Having an experimental mindset helps leaders and teams open a variety of possibilities and a free flow of ideas. Seeing the things you try as experiments orients you to collect data and evaluate whether the experiments or things you try are working or not. Sometimes a team will luck into things that work but many times they don’t. When things don’t go as hoped, we fail. An old friend of mine says, “Education is what you get when you didn’t get what you wanted.” And education can feel like a consolation prize in the race to innovate. It isn’t about whether it feels bad to fail (it does), but how to emerge resilient and ready to experiment again. To fail better, experiments need to be safe-to fail, small enough to iterate often, and there needs to be a plan in place for data collection and decisions about next steps.

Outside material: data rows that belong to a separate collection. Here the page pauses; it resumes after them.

theorem test_computing_the_reserve :
    (reserveOf (onRoute 0 600 2), runDistanceOf (onRoute 0 600 2), contextOf .default (onRoute 0 600 2)) =
      (2774, some 3700, ⟨210, .openZone, false, 200, true, some 454, false⟩) ∧
    (reserveOf (onRoute 2 850 2), runDistanceOf (onRoute 2 850 2), contextOf .default (onRoute 2 850 2)) =
      (2310, some 0, ⟨230, .zeroEmission, false, 250, false, some 428, false⟩) ∧
    (reserveOf (onRoute 0 600 4), contextOf .default (onRoute 0 600 4)) =
      (3233, ⟨210, .openZone, false, 200, true, some 480, false⟩) ∧
    (contextOf { Items.default with batteryCapacity := 5000 } (onRoute 0 600 4)).target = some 947 := by decide +kernel

/-- "A boundary with a pending swap". -/
def boundary : State :=
  let s := routed [segment 310 120 .lowEmission, segment 320 40 .lowEmission, segment 330 700 .lowEmission]
    [segment 400 30 .quiet, segment 410 900 .openZone] (atTime 400000#32 driven)
  { s with horizon := { s.horizon with
    swapPending := true, distance := 100, context := { s.horizon.context with segmentId := 310 } } }

theorem test_boundary_with_a_pending_swap :
    let t := takeDistance 604 boundary
    (t.horizon.pageA, t.horizon.pageB.map (·.id), t.horizon.activeA, t.horizon.distance, t.horizon.carry,
      t.horizon.swapPending, t.horizon.context.zone) = ([], [410], false, 10, 4, false, .openZone) ∧
    t.stack.entries = [⟨400000#32, .segmentDone, 310#16, 0#32⟩, ⟨400000#32, .swapDone, 1#16, 0x01000002#32⟩,
      ⟨400000#32, .segmentDone, 400#16, 0#32⟩, ⟨400000#32, .zoneEntry, 0#16, 410#32⟩] := by decide +kernel

/-- "Running out". -/
theorem test_running_out :
    let s := routedSingle [segment 77 900 .zeroEmission] driven
    let t := takeDistance 300 { s with horizon := { s.horizon with
      distance := 880, context := { s.horizon.context with segmentId := 77, zone := .zeroEmission } } }
    (t.horizon.single, t.horizon.distance, t.horizon.context.zone) = ([], 0, .lowEmission) ∧
    t.stack.entries = [⟨0#32, .segmentDone, 77#16, 0#32⟩, ⟨0#32, .horizonEmpty, 2#16, 0#32⟩,
      ⟨0#32, .zoneEntry, 1#16, 0#32⟩] := by decide +kernel

/-! ## Worked sequences of the grants (04_power_grants.md) -/

/-- The queue of "one queue, two modes". -/
def oneQueue (m : ArbiterMode) : State :=
  let s := setAux 3 ⟨true, .essential, ⟨true, false⟩, 0, 0, .held ⟨40, .battery, 0, 0⟩ 0#32 none⟩ driven
  let s := setAux 5 ⟨true, .deferrable, ⟨true, false⟩, 0, 0, .queued⟩ s
  let s := setAux 4 ⟨true, .essential, ⟨true, false⟩, 0, 0, .queued⟩ s
  let s := setAux 6 ⟨true, .deferrable, ⟨true, false⟩, 0, 0, .queued⟩ s
  let s := setAux 7 ⟨true, .essential, ⟨true, true⟩, 0, 0, .queued⟩ s
  { s with arbiter := { s.arbiter with
    mode := m, batteryBudget := 200
    queue := [⟨5, .deferrable, 30, 1#32⟩, ⟨4, .essential, 180, 2#32⟩, ⟨6, .deferrable, 25, 3#32⟩,
      ⟨7, .essential, 50, 4#32⟩] } }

First, experiments need to be safe-to-fail. A safe-to-fail experiment is a small scale experiment that will not negatively effect the business but big enough to notice an effect. One strategy that can help make experiments safe is to make single variable experiments whenever possible so you can stop the experiment quickly without being stuck if the outcome isn’t favorably. A single variable experiment means you only change one thing. Large implementation of new software is where I often see organization’s experimenting in ways that aren’t safe-to-fail. It is worth thinking about how to try it first in a safe-to-fail or in a single area of the business. In 2015 Target closed all 133 stores in Canada after $2 billion in losses. They had supply chain issues, problems reconciling metric measurements to fit things onto shelves, problems with online shopping, and a whole myriad of challenges that could have been solved one at a time if they had opened just one store as a prototype to solve the challenges of coming into a new market. For them, this would have been a safe-to-fail experiment. Instead they put their whole business at risk. Choose a small experiment to start with—it is more likely to be safe-to-fail.
Second, you should cycle through experiments until you don’t see a way to improve. This may feel foreign but after years of experimenting, it is clear when it is time to stop experimenting. This happens after a series of experiments and next steps leaves you with a satisfactory status quo. Try to experiment in a way that you can start right away. Experimenting shouldn’t take months of planning or a big budget. Figure out how you can start today. Use a prototype you cannot make yourself and see what you can learn before tomorrow. Then, alter and experiment again. The more experiments you try, the more work you are doing and the more your product (or service, policy, etc) will improve. Frequent iteration is the magic in experimenting and is the key to becoming a great experimental leader.
Finally, good data collection for your experiments will help you become a data-driven leader. Always ask, “What did you learn” and “What is the next thing you will try?” So many implementations are made of next steps, new software, new policy, etc without collecting any data on whether they work better than the old. Ask for data. Ask your teams to experiment and bring the data back when you are making decisions. It isn’t always possible to experiment, but do it anytime you can. It will safe you money, time and heartache when you experiment first. Collecting data will help you become a data-driven leader who makes sure solid decisions.
Your experiments need to be small enough to be safe to fail, you need to iterate often and you need a habit of good data collection to be a great experimental leader. These practices will allow you to feel more solid as a leader and you will feel like you are making decisions from solid ground. Your teams will be incrementally improving everywhere and your organization will be practicing intentional creativity and innovation in reliable and repeatable ways. What can you do today to improve as a leader tomorrow?